Comparing notes, I see these differences in my setup:
- I never unload modules - what's the point of that?
- I never give an IP address to the bridge interface - this is wrong(tm)
IMHO, and in any case there should not be any need for it.
- I don't have anything about tap in devfs.conf - but I have the
corresponding thing set up via devfs.rules, which I believe is the
right place for it to work "dynamically":
[localrules=10]
add path 'tap*' user per
- which correlates to an entry in rc.conf:
devfs_system_ruleset="localrules"
And not difference, but choice: I create the bridge and add the physical
interface to it at boot via rc.conf:
cloned_interfaces="bridge0"
ifconfig_bridge0="addm bge0 up"
- and it stays that way all the time, and my qemu-up is:
sudo /sbin/ifconfig $1 up
sudo /sbin/ifconfig bridge0 addm $1
Now, I *do* get the error message:
ifconfig: BRDGADD tap0: File exists
the second and subsequent time a qemu happens to choose tap0 (and ditto
for the other tapN of course), but this is totally harmless - the fix is
to redirect stderr for the addm line to /dev/null, but one day it might
have something important to tell you.:-)
>Performance will be worse. But I guess you knew that:-) Only
>you can decide if you can live with degraded performance.

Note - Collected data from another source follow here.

theorem progress_of_not_crossed {kind : ProgressKind} {before after : Nat} (s : State)
    (h : ¬ before / granularity s.cfg.geo kind < after / granularity s.cfg.geo kind) :
    s.progress kind before after = s := if_neg (mt (crosses_iff s.cfg.geo kind before after).mp h)

/-- Settles O50: the two outcomes of the comparison, for each kind. -/
theorem progressEventsAtTheirGranularity : Obligations.ProgressEventsAtTheirGranularity := by
  refine ⟨⟨rfl, rfl, rfl⟩, fun kind before after m s hm => ?_⟩
  obtain rfl : m = granularity s.cfg.geo kind := by cases kind <;> exact hm
  exact ⟨progress_of_crossed s, progress_of_not_crossed s⟩

theorem progress_events (kind : ProgressKind) (before after : Nat) (s : State) :
    (s.progress kind before after).events = s.events ++ progressEvents s.cfg.geo kind before after := by
  unfold progressEvents
  split
  · next h => rw [progress_of_crossed s h]
  · next h => rw [progress_of_not_crossed s h, List.append_nil]

theorem countDone_events (kind : ProgressKind) (m : Nat) (s : State) :
    (s.countDone kind m).events =
      s.events ++ progressEvents s.cfg.geo kind s.work.doneBytes.toNat (s.work.doneBytes.toNat + m) :=
  progress_events kind _ _ s

/-- Counting bytes done, with the event and DONE said. -/
theorem countDone_eq (kind : ProgressKind) (m : Nat) (s : State) :
    s.countDone kind m = { s with
      events := s.events ++ progressEvents s.cfg.geo kind s.work.doneBytes.toNat (s.work.doneBytes.toNat + m),
      work := { s.work with doneBytes := s.work.doneBytes + BitVec.ofNat 20 m } } := by
  obtain ⟨ev, -, e⟩ := countDone_shape kind m s
  have hev := countDone_events kind m s
  rw [e] at hev ⊢
  rw [← hev]

/-- A register moves on without wrapping while its width holds the sum. -/
theorem toNat_add_ofNat {w : Nat} {a : BitVec w} {m : Nat} (h : a.toNat + m < 2 ^ w) :
    (a + BitVec.ofNat w m).toNat = a.toNat + m := by
  rw [BitVec.toNat_add, BitVec.toNat_ofNat, Nat.add_mod_mod, Nat.mod_eq_of_lt h]

end Sys2Proof.Machine
end

section
/-!
The lines of an erase step and of a program step (42 R142, R146), which `flash.erase`, `flash.write` and `flash.fw`
share: a write-enable, one command, and polls until WIP is clear. What each of their steps answers, said once.
-/

namespace Sys2Proof.Machine

open Sys2Proof (Byte Config Geometry Instr)

/-! ## The lines -/

/-- A write-enable, the frame of one command, and a poll that goes on to `done` once WIP is clear. -/
structure StepLines where
  wren : Phase
  command : Phase
  poll : Phase
  frame : Config → Work → Xact
  done : State → State

/-- The operation takes the steps of these lines in their phases. -/
structure StepLines.RunBy (L : StepLines) (i : Instr) : Prop where
  wren : ∀ s : State, s.phase = L.wren → exec i s = stepWren L.command s
  command : ∀ s : State, s.phase = L.command →
    exec i s = transact (L.frame s.cfg s.work) (fun _ t => (t.goto L.poll).advance) s
  poll : ∀ s : State, s.phase = L.poll →
    exec i s = pollStatus (fun sr t => if wipSet t.cfg sr then t.advance else L.done t) s

/-- An erase step; `fin` follows the loop over the sectors. -/
def eraseLines (fin : State → State) : StepLines where
  wren := .eraseWren
  command := .eraseSector
  poll := .erasePoll
  frame c w := seXact c w.faddr.toNat
  done := State.sectorDone fin

/-- The bytes of the next page chunk of `data`. -/
def Work.chunk (g : Geometry) (data : List Byte) (w : Work) : List Byte :=
  (data.drop w.foff.toNat).take (chunkLen g w.faddr.toNat (data.length - w.foff.toNat))

/-- A program step of `data`, after whose last chunk the operation returns. -/
def progLines (data : List Byte) : StepLines where
  wren := .progWren
  command := .progPage
  poll := .progPoll
  frame c w := ppXact c w.faddr.toNat (w.chunk c.geo data)
  done := State.pageDone data.length (State.finish [])

theorem stepSector_seXact (s : State) :
    stepSector s = transact (seXact s.cfg s.work.faddr.toNat) (fun _ t => (t.goto .erasePoll).advance) s := by
  rw [stepSector_eq, flashXact_se]

theorem stepPage_ppXact (data : List Byte) (s : State) :
    stepPage data s = transact (ppXact s.cfg s.work.faddr.toNat (s.work.chunk s.cfg.geo data))
      (fun _ t => (t.goto .progPoll).advance) s := by
  rw [stepPage_eq, flashXact_pp]
  rfl

theorem flashErase_eraseLines (start stop : Nat) : (eraseLines (State.finish [])).RunBy (.flashErase start stop) where
  wren s h := by simp only [exec, execFlashErase, show s.phase = .eraseWren from h]; rfl
  command s h := by
    simp only [exec, execFlashErase, show s.phase = .eraseSector from h]
    exact stepSector_seXact s
  poll s h := by
    simp only [exec, execFlashErase, show s.phase = .erasePoll from h]
    exact stepErasePoll_eq _ s

theorem flashWrite_progLines (start : Nat) (data : List Byte) : (progLines data).RunBy (.flashWrite start data) where
  wren s h := by simp only [exec, execFlashWrite, show s.phase = .progWren from h]; rfl
  command s h := by
    simp only [exec, execFlashWrite, show s.phase = .progPage from h]
    exact stepPage_ppXact data s
  poll s h := by
    simp only [exec, execFlashWrite, show s.phase = .progPoll from h]
    exact stepProgPoll_eq data.length _ s

/-- `flash.fw` erases as `flash.erase` does; its write follows the loop (42 R147). -/
theorem flashFw_eraseLines (image : List Byte) :
    (eraseLines (State.fwErased image.length)).RunBy (.flashFw image) where
  wren s h := by simp only [exec, execFlashFw, show s.phase = .eraseWren from h]; rfl
  command s h := by
    simp only [exec, execFlashFw, show s.phase = .eraseSector from h]
    exact stepSector_seXact s
  poll s h := by
    simp only [exec, execFlashFw, show s.phase = .erasePoll from h]
    exact stepErasePoll_eq _ s

/-- `flash.fw` programs as `flash.write` does (42 R147). -/
theorem flashFw_progLines (image : List Byte) : (progLines image).RunBy (.flashFw image) where
  wren s h := by simp only [exec, execFlashFw, show s.phase = .progWren from h]; rfl
  command s h := by
    simp only [exec, execFlashFw, show s.phase = .progPage from h]
    exact stepPage_ppXact image s
  poll s h := by
    simp only [exec, execFlashFw, show s.phase = .progPoll from h]
    exact stepProgPoll_eq image.length _ s

/-! ## Their answered steps -/

/-- The state after an answered write-enable (41 R126): SR is free (log 8). -/
def State.enabled (s : State) : State := { s.sent (wrenXact s.cfg) with sr := Config.freeSr s.draws }

/-- The state after an answered frame `x` to `tg`. -/
def State.delivered (x : Xact) (tg : Target) (s : State) : State := doneEffect s.draws tg (s.sent x)

section
variable {L : StepLines} {i : Instr} (hL : L.RunBy i) {s : State}
include hL

theorem exec_wren {bs : List Byte} (hc : s.cfg.wf = true) (hp : s.phase = L.wren)
    (h : s.answers (wrenXact s.cfg) bs) : exec i s = .next (s.enabled.goto L.command).advance := by
  rw [hL.wren s hp, stepWren_eq, flashXact_wren hc, transact_of_answers _ (route_wren hc) h]
  rfl

theorem exec_command {x : Xact} {tg : Target} {bs : List Byte} (hp : s.phase = L.command)
    (hx : L.frame s.cfg s.work = x) (hr : route s.cfg x = some tg) (h : s.answers x bs) :
    exec i s = .next ((s.delivered x tg).goto L.poll).advance := by
  rw [hL.command s hp, hx, transact_of_answers _ hr h]
  rfl

theorem exec_poll_busy {b : Byte} (hc : s.cfg.wf = true) (hp : s.phase = L.poll)
    (h : s.answers (rdsrXact s.cfg) [b]) (hb : b &&& s.cfg.wipMask ≠ 0) :
    exec i s = .next (s.polled b).advance := by
  rw [hL.poll s hp, pollStatus_of_answers _ hc h]
  exact congrArg _ (if_pos ((wipSet_iff s.cfg b).mpr hb))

>You can try running on an SMP machine but I am not sure if
>kqemu is SMP safe.
I'm using kqemu on SMP (dual core), but that doesn't mean that it's
safe:-) - as I wrote, I occasionally see some flakiness, like an
unexplainable kernel panic in a Linux guest (though actually that qemu
runs with -kernel-kqemu - which I've never found to be reliable to do on
more than one qemu at a time btw). It's certainly stable enough for me
though, and it has never caused any FreeBSD-host problems.